Şahmerdan:
1. Vurucu ağırlığın, mekanik olarak yükselmesi ve düşmesi sonucu dövme işlemi yapan makine
2. Bir yapının temel kazıklarını çakmakta kullanılan bir çeşit araç
3. Çok ağır bir çeşit tokmak veya çekiç
Kullanımı:
Şahmerdan kurulduğu zaman bir giyotin haliyle meydana çıkıvermişti.
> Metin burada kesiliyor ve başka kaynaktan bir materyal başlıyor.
theorem swapLane_keeps {z s : State} (h : Keeps z s) (link lane : Nat) :
    Keeps z (swapLane s link lane).1 := by
  unfold swapLane
  try dsimp only
  repeat' (first
    | (with_reducible assumption) | (with_reducible apply countT_keeps) | (with_reducible apply dSet_keeps)
    | (with_reducible apply count_keeps) | (fail_if_no_progress with_reducible refine Keeps.put ?_ rfl rfl rfl)
    | split)

theorem withholdUnit_keeps {z s : State} (h : Keeps z s) (e : ErrorReport) :
    Keeps z (withholdUnit s e) := by
  unfold withholdUnit
  try dsimp only
  repeat' (first
    | (with_reducible assumption) | (with_reducible apply setWithheld_keeps) | (with_reducible apply swapLane_keeps)
    | (fail_if_no_progress with_reducible refine Keeps.put ?_ rfl rfl rfl)
    | (with_reducible refine Keeps.ofPair (by with_reducible assumption) ?_) | split)

theorem dropLine_keeps {z s : State} (h : Keeps z s) (addr : Nat) :
    Keeps z (dropLine s addr) := by
  unfold dropLine
  try dsimp only
  repeat' (first
    | (with_reducible assumption) | (fail_if_no_progress with_reducible refine Keeps.put ?_ rfl rfl rfl))

theorem detectError_keeps {z s : State} (h : Keeps z s) (e : ErrorReport) (persist : Option (BitVec 2)) :
    Keeps z (detectError s e persist).1 := by
  unfold detectError
  try dsimp only
  repeat' (first
    | (with_reducible assumption) | (with_reducible apply countError_keeps) | (with_reducible apply dropLine_keeps)
    | (with_reducible apply loseLine_keeps) | (with_reducible apply countT_keeps)
    | (with_reducible apply discardParts_keeps) | (with_reducible apply withholdUnit_keeps)
    | (with_reducible apply writeHealth_keeps) | (fail_if_no_progress with_reducible refine Keeps.put ?_ rfl rfl rfl)
    | (with_reducible refine Keeps.ofPair (by with_reducible assumption) ?_) | split)

theorem chargeMismatch_keeps {z s : State} (h : Keeps z s) (agent place : Nat) (column : Bool) :
    Keeps z (chargeMismatch s agent place column) := by
  unfold chargeMismatch
  try dsimp only
  repeat' (first
    | (with_reducible assumption) | (with_reducible apply detectError_keeps) | (with_reducible apply countT_keeps)
    | split)

theorem chargeOne_keeps {z s : State} (h : Keeps z s) (agent : Nat) (x : Nat × Nat) :
    Keeps z (chargeOne s agent x) := by
  unfold chargeOne
  try dsimp only
  repeat' (first
    | (with_reducible assumption) | (with_reducible apply chargeMismatch_keeps)
    | (with_reducible apply agentCount_keeps) | split)

theorem chargeUnits_keeps {z s : State} (h : Keeps z s) (ring : Nat) :
    Keeps z (chargeUnits s ring) := by
  unfold chargeUnits
  try dsimp only
  repeat' (first
    | (with_reducible assumption) | (with_reducible apply setFlight_keeps) | (with_reducible apply chargeOne_keeps)
    | (fail_if_no_progress with_reducible refine Keeps.put ?_ rfl rfl rfl) | split
    | (with_reducible apply foldl_keeps) | intro _)

theorem storeM_keeps {z s : State} (h : Keeps z s) (a : Nat) (bs : List Byte) :
    Keeps z (storeM s a bs) := by
  unfold storeM
  try dsimp only
  repeat' (first
    | (with_reducible assumption) | (with_reducible apply detectError_keeps) | (with_reducible apply store_keeps)
    | split)

theorem stWord_keeps {z s : State} (h : Keeps z s) (a n v : Nat) :
    Keeps z (stWord s a n v) := by
  unfold stWord
  try dsimp only
  repeat' (first
    | (with_reducible assumption) | (with_reducible apply storeM_keeps))

theorem gWrite_keeps {z s : State} (h : Keeps z s) (a : Nat) (bs : List Byte) :
    Keeps z (gWrite s a bs) := by
  unfold gWrite
  try dsimp only
  repeat' (first
    | (with_reducible assumption) | (with_reducible apply hostWrite_keeps) | (with_reducible apply touchRange_keeps)
    | (with_reducible apply storeM_keeps) | split)

theorem sendVector_keeps {z s : State} (h : Keeps z s) (v : Nat) :
    Keeps z (sendVector s v) := by
  unfold sendVector
  try dsimp only
  repeat' (first
    | (with_reducible assumption) | (with_reducible apply sendMsix_keeps)
    | (fail_if_no_progress with_reducible refine Keeps.put ?_ rfl rfl rfl) | split)

theorem notify_keeps {z s : State} (h : Keeps z s) (ring : Nat) :
    Keeps z (notify s ring) := by
  unfold notify
  try dsimp only
  repeat' (first
    | (with_reducible assumption) | (with_reducible apply sendVector_keeps) | split)

theorem writeCompletion_keeps {z s : State} (h : Keeps z s) (n : Nat) (e : EndInfo) :
    Keeps z (writeCompletion s n e) := by
  unfold writeCompletion
  try dsimp only
  repeat' (first
    | (with_reducible assumption) | (with_reducible apply gWrite_keeps) | (with_reducible apply countP_keeps)
    | (with_reducible apply dAdd_keeps) | (with_reducible apply notify_keeps) | split)

theorem setSeg_keeps {z s : State} (h : Keeps z s) (ring seq : Nat) (f : Segment → Segment) :
    Keeps z (setSeg s ring seq f) := by
  unfold setSeg
  try dsimp only
  repeat' (first
    | (with_reducible assumption) | (fail_if_no_progress with_reducible refine Keeps.put ?_ rfl rfl rfl))

theorem dropSeg_keeps {z s : State} (h : Keeps z s) (ring seq : Nat) :
    Keeps z (dropSeg s ring seq) := by
  unfold dropSeg
  try dsimp only
  repeat' (first
    | (with_reducible assumption) | (fail_if_no_progress with_reducible refine Keeps.put ?_ rfl rfl rfl))

theorem segmentEnd_keeps {z s : State} (h : Keeps z s) (ring seq : Nat) (d : List Word) :
    Keeps z (segmentEnd s ring seq d) := by
  unfold segmentEnd
  try dsimp only
  repeat' (first
    | (with_reducible assumption) | (with_reducible apply setSeg_keeps) | (with_reducible apply dropSeg_keeps)
    | (fail_if_no_progress with_reducible refine Keeps.put ?_ rfl rfl rfl) | split)

theorem reopenSeg_keeps {z s : State} (h : Keeps z s) (ring : Nat) :
    Keeps z (reopenSeg s ring) := by
  unfold reopenSeg
  try dsimp only
  repeat' (first
    | (with_reducible assumption) | (with_reducible apply putRing_keeps)
    | (fail_if_no_progress with_reducible refine Keeps.put ?_ rfl rfl rfl))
Siper-i sâika: Yıldırımdan korunmak için gemilerle, minarelere ve büyük binalara konan alet. Paratoner.
Kullanımı:
- Vapurun paratoneri yok mudur?
- Nesi?...
- Şeyi canım!.. Şimşek çeken aleti?
- Siperi saika mı? Bu vapurlarda yoktur o..
Sait Faik Abasıyanık -
Münkesir: 1. Kırılmış, kırık. 2. Kırgın, gücenmiş.
Müstakim: Doğru
Müvazi: Paralel
Kullanımı:
Yüzünü tekrar projektörün, şimdi yalnız birtakım münkesir, müstakim ve müvazi hatlardan başka bir şey göstermeyen ışığına çevirdiği zaman...
İdare-i Maslahat:
1. Bir işi, gerektiği gibi değil de günün şartlarına göre yapma.
2. Bir işi mümkün mertebe iyi-kötü yürütmek.
Kullanımı:
Hamalbaşı, nahiye müdüründen öğrendiği bu lafı herkese tekrarlıyordu: İdare-i maslahat!"